Each line holding the string "first" is to be copied from the data.

------------------------------------------------------------------------

-- ==== Sys2Proof/Syntax.lean ====
section
/-! DEFINITION. The commands the hub takes, one constructor per row of spec/opcode_table.json, with the operands each
carries from outside. -/
namespace Sys2Proof

/-- An MCTP packet as the I3C target receives it (R451, R452): the transport header's fields and whether its packet
error code is good. -/
structure MctpPacket where
  som : Bool
  eom : Bool
  seq : Nat
  tagOwner : Bool
  tag : Nat
  src : Nat
  dst : Nat
  pecOk : Bool
  payload : List Byte
  deriving DecidableEq, Repr

/-- Where a SIGNAL or ARRIVE command comes from (R164); the graph task is the row SIG_POST. -/
inductive SignalSource where
  | engine (port : Nat)
  | hostDma
  | queue (queue : Nat)
  | link (port : Nat)
  deriving DecidableEq, Repr

/-- A beat on an engine port's write channel (R501). -/
structure WriteBeat where
  addr : BitVec 37
  data : Block
  hint : BitVec 2
  signal : Bool
  remote : Bool
  chip : Nat
  last : Bool
  deriving DecidableEq, Repr


/-- The structure that holds an uncorrectable SRAM word (R416). -/
inductive SramWord where
  | slot (n : Nat)
  | spillRecord (n : Nat)
  | flow (n : Nat)
  | object (n : Nat)
  | barrier (n : Nat)
  | queue (n : Nat)
  | shared
  | overlayCache
  | hotRow (offset : Nat)
  | replayBuffer (port vc place : Nat)
  | controller
  deriving DecidableEq, Repr
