/-- The Memory Stripe Unit (ch. 11). -/
structure Stripe where
  /-- device memory: the bytes last accepted (R303) (R306 11_memory_stripes) -/
  mem : List Host.Cell := []
  /-- blocks whose own copy does not decode and which parity still covers (R302, R312 11_memory_stripes) -/
  weak : List Nat := []
  /-- blocks written as lost (a parity block by the number parityKey gives it) (R322 11_memory_stripes) -/
  lost : List Nat := []
  /-- memory ports (R317 11_memory_stripes) -/
  ports : Sparse MemPort := []
  /-- rebuild bitmaps by group (R320 11_memory_stripes) -/
  bitmap : Sparse ChunkSet := []
  /-- reads held (R315 11_memory_stripes) -/
  heldReads : List HeldRead := []
  /-- writes held (R316 11_memory_stripes) -/
  heldWrites : List HeldWrite := []
  /-- next number of a held read or write, a reconstruction or a row's work (R315 11_memory_stripes) -/
  nextHeld : Nat := 0
  /-- blocks whose WRITE was answered ERROR: their next read counts as uncorrectable; a check block by the first address of
  its code group plus 1 (R302 11_memory_stripes) -/
  badWrites : List Nat := []
  /-- blocks being reconstructed (R315 11_memory_stripes) -/
  recons : List Recon := []
  /-- rows being rebuilt, restored or scrubbed (R321, R325, R328 11_memory_stripes) -/
  rows : List RowWork := []
  /-- who is reading and will wait for a member that is not usable (R315 11_memory_stripes) -/
  asker : Option MemSource := none
  /-- the block that a reading must wait for (R315 11_memory_stripes) -/
  stuck : Option Nat := none
  /-- readers whose wait has timed out: their reading fails (R315 11_memory_stripes) -/
  expired : List MemSource := []
  /-- what a parity block holds beside the XOR of the bytes last accepted: the data a scrub has read was not those (R328 11_memory_stripes) -/
  parity : Sparse Nat := []
  /-- next row of the scrubber by group (R328 11_memory_stripes) -/
  scrubRow : Sparse Nat := []
  /-- groups whose every row the scrubber has visited in this period (R328 11_memory_stripes) -/
  scrubDone : List Nat := []
  /-- order counter of entries to REBUILDING (R323 11_memory_stripes) -/
  order : Nat := 0
  deriving DecidableEq, Repr

/-- Bits in the order of the wire, the first one at bit 0 (R332, R333). -/
structure BitBuf where
  /-- bits held (R333 12_optical) -/
  len : Nat := 0
  /-- the bits (R333 12_optical) -/
  val : Nat := 0
  deriving DecidableEq, Repr

/-- The transmit side of a virtual channel of a link port (R341 to R343). -/
structure TxVc where
  /-- next SEQ (R336, R342 12_optical) -/
  nextSeq : BitVec 13 := 0
  /-- flits placed and not yet sent, in arrival order, each with the records or pieces of records packed into it: the
  requester that waits for its acceptance, and its slots (R337, R340, R348 12_optical) -/
  queue : List (BitVec 2048 × List (FlitOwner × Nat)) := []
  /-- flits sent and not acknowledged, oldest first (R343 12_optical) -/
  replay : List (BitVec 2048) := []
  /-- how many of them need no sending now; a replay puts it back to 0 (R343 12_optical) -/
  sentTo : Nat := 0
  /-- replays of the oldest flit without progress (R343 12_optical) -/
  retries : Nat := 0
  /-- the partner's STOP (R341 12_optical) -/
  stop : Bool := false
  deriving DecidableEq, Repr

/-- The receive side of a virtual channel of a link port (R341, R342). -/
structure RxVc where
  /-- next SEQ expected (R342 12_optical) -/
  expect : BitVec 13 := 0
  /-- NAK (R342 12_optical) -/
  nak : Bool := false
  /-- STOP (R342 12_optical) -/
  stop : Bool := false
  /-- receive buffer of the VC, both classes, in arrival order (R342 12_optical) -/
  buf : List (BitVec 2048) := []
  deriving DecidableEq, Repr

------------------------------------------------------------------------

EXERCISE RESPONSE.
  /-- blocks whose WRITE was answered ERROR: their next read counts as uncorrectable; a check block by the first address of
/-- Bits in the order of the wire, the first one at bit 0 (R332, R333). -/
  /-- flits sent and not acknowledged, oldest first (R343 12_optical) -/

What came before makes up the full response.